● **Prompt**:
Please repeat only the stretch of records running from the first line through the line that contains "def FwSt.slot (f".

● **Data**:
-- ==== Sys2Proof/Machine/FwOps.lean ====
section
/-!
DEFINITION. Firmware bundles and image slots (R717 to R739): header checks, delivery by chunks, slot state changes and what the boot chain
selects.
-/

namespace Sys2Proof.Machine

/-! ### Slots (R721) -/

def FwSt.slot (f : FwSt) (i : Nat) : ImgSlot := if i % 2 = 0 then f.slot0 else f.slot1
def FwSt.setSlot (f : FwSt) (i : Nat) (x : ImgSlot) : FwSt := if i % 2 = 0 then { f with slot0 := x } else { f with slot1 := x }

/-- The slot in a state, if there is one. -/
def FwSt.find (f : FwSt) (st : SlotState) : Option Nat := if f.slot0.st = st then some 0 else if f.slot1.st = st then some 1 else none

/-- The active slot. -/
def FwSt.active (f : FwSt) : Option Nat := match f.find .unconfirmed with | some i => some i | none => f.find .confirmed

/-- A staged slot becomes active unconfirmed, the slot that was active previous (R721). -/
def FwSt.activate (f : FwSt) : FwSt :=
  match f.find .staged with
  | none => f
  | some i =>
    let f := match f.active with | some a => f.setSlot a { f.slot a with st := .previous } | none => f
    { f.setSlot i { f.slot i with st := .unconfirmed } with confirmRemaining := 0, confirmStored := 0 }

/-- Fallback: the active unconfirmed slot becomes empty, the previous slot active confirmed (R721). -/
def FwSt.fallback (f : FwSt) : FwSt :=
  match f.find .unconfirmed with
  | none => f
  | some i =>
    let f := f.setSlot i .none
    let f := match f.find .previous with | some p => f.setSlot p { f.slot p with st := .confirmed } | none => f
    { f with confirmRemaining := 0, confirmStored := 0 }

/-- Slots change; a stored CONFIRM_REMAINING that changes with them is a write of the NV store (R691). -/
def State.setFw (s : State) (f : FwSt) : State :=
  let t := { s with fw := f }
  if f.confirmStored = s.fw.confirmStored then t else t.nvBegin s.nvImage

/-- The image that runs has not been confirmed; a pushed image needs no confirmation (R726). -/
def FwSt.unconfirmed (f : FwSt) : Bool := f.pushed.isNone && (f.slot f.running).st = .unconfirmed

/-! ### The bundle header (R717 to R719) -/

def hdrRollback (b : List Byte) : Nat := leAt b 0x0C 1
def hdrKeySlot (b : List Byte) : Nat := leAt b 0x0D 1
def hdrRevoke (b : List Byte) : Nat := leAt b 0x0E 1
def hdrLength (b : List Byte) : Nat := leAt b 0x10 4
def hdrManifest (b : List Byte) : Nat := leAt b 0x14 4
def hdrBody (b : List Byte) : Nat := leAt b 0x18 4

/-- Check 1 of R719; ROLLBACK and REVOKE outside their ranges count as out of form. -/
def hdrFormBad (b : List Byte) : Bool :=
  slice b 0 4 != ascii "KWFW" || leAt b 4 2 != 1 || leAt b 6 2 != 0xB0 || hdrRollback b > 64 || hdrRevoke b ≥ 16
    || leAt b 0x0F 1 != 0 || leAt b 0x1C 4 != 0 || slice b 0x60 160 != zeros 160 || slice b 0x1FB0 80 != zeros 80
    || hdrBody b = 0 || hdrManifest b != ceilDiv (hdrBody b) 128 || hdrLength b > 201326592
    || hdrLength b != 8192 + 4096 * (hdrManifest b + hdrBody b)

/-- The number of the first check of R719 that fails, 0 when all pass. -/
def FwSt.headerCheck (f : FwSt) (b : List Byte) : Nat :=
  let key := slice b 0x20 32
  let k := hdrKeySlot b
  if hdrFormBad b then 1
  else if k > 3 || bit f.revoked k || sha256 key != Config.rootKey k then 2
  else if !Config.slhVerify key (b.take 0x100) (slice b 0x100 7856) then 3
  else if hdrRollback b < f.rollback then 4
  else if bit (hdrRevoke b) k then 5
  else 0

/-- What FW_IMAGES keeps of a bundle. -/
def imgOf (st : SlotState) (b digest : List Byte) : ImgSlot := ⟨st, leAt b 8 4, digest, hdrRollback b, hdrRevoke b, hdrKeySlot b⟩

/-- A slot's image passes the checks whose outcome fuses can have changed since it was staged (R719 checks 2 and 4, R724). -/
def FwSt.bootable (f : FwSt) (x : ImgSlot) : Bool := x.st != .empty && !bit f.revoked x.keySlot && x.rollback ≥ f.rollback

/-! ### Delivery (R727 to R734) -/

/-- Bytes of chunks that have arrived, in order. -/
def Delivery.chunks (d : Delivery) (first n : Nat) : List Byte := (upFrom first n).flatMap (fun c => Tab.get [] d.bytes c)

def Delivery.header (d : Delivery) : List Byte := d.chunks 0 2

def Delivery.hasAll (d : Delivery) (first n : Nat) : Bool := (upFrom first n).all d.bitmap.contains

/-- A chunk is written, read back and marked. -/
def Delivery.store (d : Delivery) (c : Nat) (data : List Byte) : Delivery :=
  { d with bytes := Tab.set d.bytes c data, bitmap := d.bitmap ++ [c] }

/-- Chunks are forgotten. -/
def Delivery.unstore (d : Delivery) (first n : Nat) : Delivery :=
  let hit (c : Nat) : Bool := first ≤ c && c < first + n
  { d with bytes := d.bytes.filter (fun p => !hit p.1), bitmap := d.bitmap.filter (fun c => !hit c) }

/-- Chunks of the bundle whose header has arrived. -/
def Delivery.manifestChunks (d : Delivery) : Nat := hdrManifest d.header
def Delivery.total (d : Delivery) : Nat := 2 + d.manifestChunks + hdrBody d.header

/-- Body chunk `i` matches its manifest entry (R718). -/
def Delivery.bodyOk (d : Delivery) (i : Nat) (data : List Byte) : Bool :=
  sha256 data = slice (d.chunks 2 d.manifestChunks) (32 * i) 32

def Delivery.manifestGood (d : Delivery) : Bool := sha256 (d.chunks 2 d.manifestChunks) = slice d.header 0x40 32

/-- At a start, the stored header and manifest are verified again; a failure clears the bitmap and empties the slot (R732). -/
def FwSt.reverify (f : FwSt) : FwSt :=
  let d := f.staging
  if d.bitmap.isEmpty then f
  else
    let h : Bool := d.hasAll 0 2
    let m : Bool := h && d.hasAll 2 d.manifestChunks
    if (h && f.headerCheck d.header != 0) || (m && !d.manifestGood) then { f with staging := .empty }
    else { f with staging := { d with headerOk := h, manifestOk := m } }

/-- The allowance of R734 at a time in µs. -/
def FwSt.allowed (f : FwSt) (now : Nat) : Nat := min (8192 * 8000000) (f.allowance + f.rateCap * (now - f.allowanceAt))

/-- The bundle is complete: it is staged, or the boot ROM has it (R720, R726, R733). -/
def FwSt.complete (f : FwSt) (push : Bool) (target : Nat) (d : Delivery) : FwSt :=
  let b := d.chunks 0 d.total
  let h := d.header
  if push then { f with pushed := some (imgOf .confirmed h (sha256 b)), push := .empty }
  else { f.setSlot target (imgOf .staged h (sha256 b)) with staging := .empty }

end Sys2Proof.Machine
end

● **Solution to the problem**:
-- ==== Sys2Proof/Machine/FwOps.lean ====
section
/-!
DEFINITION. Firmware bundles and image slots (R717 to R739): header checks, delivery by chunks, slot state changes and what the boot chain
selects.
-/

namespace Sys2Proof.Machine

/-! ### Slots (R721) -/

def FwSt.slot (f : FwSt) (i : Nat) : ImgSlot := if i % 2 = 0 then f.slot0 else f.slot1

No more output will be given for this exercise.